Ne Vergleichsmöglichkeit habe ich nicht weil das was ich jetzt mache ist schon x mal komplizierter als das in der Schule. Aber noch denke ich einen guten Tacken entfernt von JavaProfi.

Wer kann mir sagen wie so die Anforderungen sind. Und bitte ehrlich. Weil die einschließlich dieser ollen Dozenten die ich gefragt habe konnten mir nichts dazu sagen ohne selber zugeben zu müssen, daß sie es voll nicht drauf haben.

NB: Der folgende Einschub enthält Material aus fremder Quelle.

/-- A packet of the connection is built, where a window slot, the pacing and the shaper permit: a resend before any new
one, and nothing while RNR_DELAY runs (R190, R193, R195, R199). -/
def sendProg (c : Nat) : Prog :=
  onHdie <| .read fun s =>
    let x := s.ctx c
    .when (x.tstate == .ready && x.res == .resident && x.tx.rnrWait.isNone && x.tx.reading.isNone)
      (match x.tx.psns.find? (fun p => p.resend && !p.done) with
      | some p => .when (decide (p.tries < s.key Obj.retryLimit)) (build c p.entry p.idx p.psn false)
      | none =>
        .opt (s.nextNew c) fun (entry, idx) =>
          .when (decide (x.tx.npsn - x.tx.upsn < s.key Obj.window))
            (if 2 ^ 54 ≤ x.tx.npsn then exhausted c else build c entry idx x.tx.npsn true))

def execRequestPacketSend (ctx : BitVec 20) (s : State) : Host.Outcome State Fault Refusal := finish (sendProg ctx.toNat) s

/-- Bytes read over physical pieces: the carve-out's from inside the package, the host's as they arrive (R243). -/
def State.gather (s : State) : List (Nat × Nat) → Bytes → Bytes
  | [], _ => []
  | (pa, n) :: rest, bs =>
    (match s.carveAt pa with
      | some o => Memory.read s.carve o n
      | none => (bs ++ List.replicate n 0).take n) ++ s.gather rest (bs.drop n)

/-- The source data of the packet being built has been read. -/
def sourceDone (c psn : Nat) (data : Bytes) : Prog :=
  .look (fun s => (s.ctx c).tx.reading) fun r => .look (fun s => s.load c r.entry r.idx) fun ld => .read fun s =>
    .when ((s.ctx c).tstate == .ready && r.psn == psn)
      (if !r.fresh && ((s.psn c psn).map (·.done)).getD true then .ctx c (fun x => { x with tx := { x.tx with reading := none } })
       else emit c r.entry r.idx psn r.fresh ld (s.gather r.runs data))

/-! Responses. -/

/-- Send an authenticated response under the next RSN (R191, R201). -/
def respond (c pop tc mode ophdr : Nat) (payload : Bytes) (inl ece report : Bool) : Prog :=
  .look (fun s => Map.look s.nic.keys c) fun k => .read fun s =>
    let x := s.ctx c
    let i := x.img
    .when (x.tstate == .ready)
      (if 2 ^ 54 ≤ x.rx.rsn then exhausted c
       else
        let rt := mkRt i.peerNode.toNat i.peerEp.toNat s.node i.localEp.toNat 1 tc mode (if inl then 0 else (payload.length + 127) / 128)
        let tp := mkTp pop i.peerCtx.toNat c (x.rx.rsn % 2 ^ 24) 0 ece report ophdr
        .all [.ctx c (fun x => { x with rx := { x.rx with rsn := x.rx.rsn + 1 } }),
          inject (sealPacket k.key (connNonce x.rx.rsn 0 1 c s.node) rt tp payload inl)])

/-- Send an ACK with ACK_PSN = E, with the TC and MODE of the request that has caused it (R183, R192). -/
def sendAck (c tc mode : Nat) : Prog :=
  .read fun s =>
    let r := (s.ctx c).rx
    .all [.ctx c (fun x => { x with rx := { x.rx with coal := 0, delayRunning := false, ece := false } }),
      respond c popAck tc mode (pack [(0, 24, r.e)]) [] true r.ece false]

/-- OPHDR of a NAK (R181). -/
def nakOphdr (ackPsn nakPsn kind tries : Nat) : Nat := pack [(0, 24, ackPsn), (24, 24, nakPsn), (48, 8, kind), (56, 3, tries)]

def isRnr (kind : Nat) : Bool := kind == nakRnrContext || kind == nakRnrRecv || kind == nakRnrNode

/-- Send an authenticated NAK that names a request packet (R181, R193). -/
def sendNak (c : Nat) (p : Packet) (kind : Nat) (report : Bool) : Prog :=
  .read fun s =>
    let r := (s.ctx c).rx
    .all [.when (isRnr kind) (.count Obj.rnrNaksSent),
      .ctx c (fun x => { x with rx := { x.rx with ece := false } }),
      respond c popNak (rtTc p.rt) (rtMode p.rt) (nakOphdr r.e (tpSeq p.tp) kind (tpTry p.tp)) [] true r.ece report]

/-- The unauthenticated NAK of a request packet (R194, R210). -/
def unauthNakOf (s : State) (p : Packet) (kind : Nat) : Packet :=
  { rt := mkRt (rtSrcNode p.rt) (rtSrcEp p.rt) s.node (rtDstEp p.rt) 1 (rtTc p.rt) (rtMode p.rt) 0
    tp := mkTp popNak (tpSrcCtx p.tp) (tpDstCtx p.tp) 0 0 false false (nakOphdr (tpSeq p.tp) (tpSeq p.tp) kind (tpTry p.tp)) }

Ich würde mal gerne bei der Realisierung eines Java Projektes mitarbeiten. So nach und nach größere Aufgaben übernehmen und quasi mit dem Projekt auch mal Profis bei der arbeit sehen und was die so drauf haben. Hab mal so ein Praktikum gemacht aber das einzige was ich da sehen konnte waren so ein paar kaputte, die ganz stolz waren daß sie Homepages mit NOF erstellen können und Datensätze aus Exel nach Access bringen und anschließend einen Seriendruck starten. Da war so ein Informatiker , der nicht mal wusste ob man mit WinZip ein selbtenpackendes Archiv erstellen kann und der so eine Datensatzparser für die Firma geschrieben hat. Na so einen Datensatzparser bekomm ich nun auch schon hin und das sogar mit eine Grafischen Oberfläche und nicht im d-Base Stil. Kennt jemand so ne Gruppe von Programmierern, die auch nach dem Studium weiter gelernt haben und nicht auf so Pilefitz stolz sind?

Was soll man den von so Pfeifen lernen?. Ich denke sich mit sowas aufzuhalten ist reine Zeitverschwendung.

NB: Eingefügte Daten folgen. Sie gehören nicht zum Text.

/-! Sending (R273 to R279). -/

/-- TC of an operation's packets: barriers use TC0 (R273). -/
def Tree.opTc (tr : Tree) (h : CollShape) : Nat := if h.kind = .barrier then 0 else tr.tc.toNat

/-- Put a packet of the tree at the die crossing, under its TRY (R274, R277). -/
def collEmit (t : Nat) (m : CollSent) : Prog :=
  .look (fun s => s.tree t) fun tr => .read fun s =>
    let inl := decide (m.payload.length ≤ 64)
    let rt := mkRt m.dest.toNat 0xFFF s.node 0xFFF 0 (tr.opTc m.shape) 0 (if inl then 0 else (m.payload.length + 127) / 128)
    let tp := BitVec.ofNat 256 (pack [(0, 8, m.pop.toNat), (8, 16, t), (24, 24, m.opseq), (48, 14, m.seg), (62, 4, m.pkt),
      (66, 4, m.npkt), (70, 3, m.tries), (73, 1, b2n m.exact), (74, 1, b2n m.failed), (96, 4, m.shape.kind.code),
      (100, 4, m.shape.rop.toNat), (104, 4, m.shape.dtype.toNat), (108, 25, m.shape.len), (133, 9, m.first), (142, 9, m.nelem),
      (151, 24, m.count), (175, 24, m.fenced)])
    inject (sealPacket tr.key (collNonce s.node t m.opseq m.seg m.pkt m.tries (m.pop.toNat % 8)) rt tp m.payload inl)

/-- POPs that the window of R279 limits. -/
def windowed (pop : Nat) : Bool := pop == popCollUp || pop == popCollDown || pop == popCollDone

/-- WIN as last received from a neighbour for an OPSEQ; SEG_WINDOW before any (R279). -/
def State.winFrom (s : State) (t : Nat) (tr : Tree) (q node : Nat) : Nat :=
  let w := Nums.get (s.treeRun t).win (q * 2 ^ 18 + node)
  if w = 0 then tr.segWindow else w

/-- Send a packet of an operation to a neighbour, and keep it until it is acknowledged (R278); nothing to a fenced node. -/
def collPost (t : Nat) (tr : Tree) (m : CollSent) : Prog :=
  .read fun s =>
    let wait := windowed m.pop.toNat && decide (s.winFrom t tr m.opseq m.dest.toNat ≤ m.seg)
    .when (!s.fenced m.dest.toNat)
      (.all [runMod t (fun r => { r with sent := r.sent ++ [{ m with waiting := wait }] }), .when (!wait) (collEmit t m)])

/-- A packet without payload for every unfenced child. -/
def collPostKids (t : Nat) (tr : Tree) (m : CollSent) : Prog :=
  .read fun s => .each (s.kids tr) (fun c => collPost t tr { m with dest := c.2.1 })

/-- A packet of an operation without payload. -/
def plainSent (q pop dest : Nat) (h : CollShape) : CollSent :=
  { opseq := q, dest := BitVec.ofNat 18 dest, pop := BitVec.ofNat 8 pop, seg := 0, pkt := 0, npkt := 0, exact := false, shape := h }

/-- Packets to a neighbour that waited for WIN leave (R279). -/
def collFlush (t : Nat) (tr : Tree) (q node : Nat) : Prog :=
  .read fun s =>
    let w := s.winFrom t tr q node
    let go := fun (m : CollSent) => m.waiting && m.opseq == q && m.dest.toNat == node && decide (m.seg < w)
    .all [runMod t (fun r => { r with sent := r.sent.map (fun m => if go m then { m with waiting := false } else m) }),
      .each ((s.treeRun t).sent.filter go) (fun m => collEmit t m)]

/-- The largest WIN, given for an operation that is over (log entry 17). -/
def winAll : Nat := 0x7FFF

/-- Send a COLL_ACK (R277, R279). -/
def collAckSend (t : Nat) (tr : Tree) (q : Nat) (a : Told) : Prog :=
  .read fun s =>
    let aseq := (s.treeRun t).aseq
    let rt := mkRt a.node 0xFFF s.node 0xFFF 1 a.tc 0 0
    let tp := BitVec.ofNat 256 (pack [(0, 8, popCollAck), (8, 16, t), (24, 24, q), (48, 14, a.seg), (62, 4, a.pkt), (66, 4, a.npkt),
      (70, 3, a.tries), (96, 8, a.pop), (104, 15, a.win), (119, 45, aseq)])
    .all [runMod t (fun r => { r with aseq := (r.aseq + 1) % 2 ^ 45 }),
      inject (sealPacket tr.key (collAckNonce s.node t aseq) rt tp [] true)]

/-- What a packet's acknowledgement names. -/
def toldOf (p : Packet) (win : Nat) : Told :=
  { node := rtSrcNode p.rt, pop := tpPop p.tp, seg := cpSeg p.tp, pkt := cpPkt p.tp, npkt := cpNpkt p.tp, tries := cpTry p.tp
    tc := rtTc p.rt, win := win }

_Beni hat diesen Thread in "Sonstiges zu Java" verschoben_


----------



## Beni (11. Feb 2005)

Lazarus hat gesagt.:
			
		

> Das Buch Java ist auch eine Insel schon zur Hälfte durch. Kann ich davon ausgehen wenn ich das ganze Buch drauf habe, natürlich nicht auswendig aber sämtliche Kapitel verstanden und durchgearbeitet daß ich Java drauf habe?


Nach diesem Buch kennst du den Syntax der Sprache. Aber das Buch bringt dir nicht das Denken mit Objekten bei. Gerade die Objektorientiertheit ist aber das wichtigste Merkmal von Java, also kommt nochmal ein harter Brocken auf dich zu (das Positive: dieser Brocken ist nicht mehr so schlimm wie der Einstieg).

Es gibt auch dazu Bücher, guck am besten mal in unserer "Tutorial & Bücher"-Ecke vorbei (dort wird dir sicher jemand was empfehlen können).

Und dann heisst es üben üben üben: du schreibst am besten ein paar kleinere Progrämmchen (=20 - 30 Klassen) um das codden in die Finger zu kriegen. 



> Wer kann mir sagen wie so die Anforderungen sind.


Die Frage kann ich dir nicht beantworten (weil ich keine Berufserfahrung hab), aber du kannst in diesem Forum auch deine Progis begutachten lassen, damit du erfährst, was du schon kannst, und wo's noch happert (wenn dann alle sagen "das ist gut", dann bist du garantiert gut genug :wink.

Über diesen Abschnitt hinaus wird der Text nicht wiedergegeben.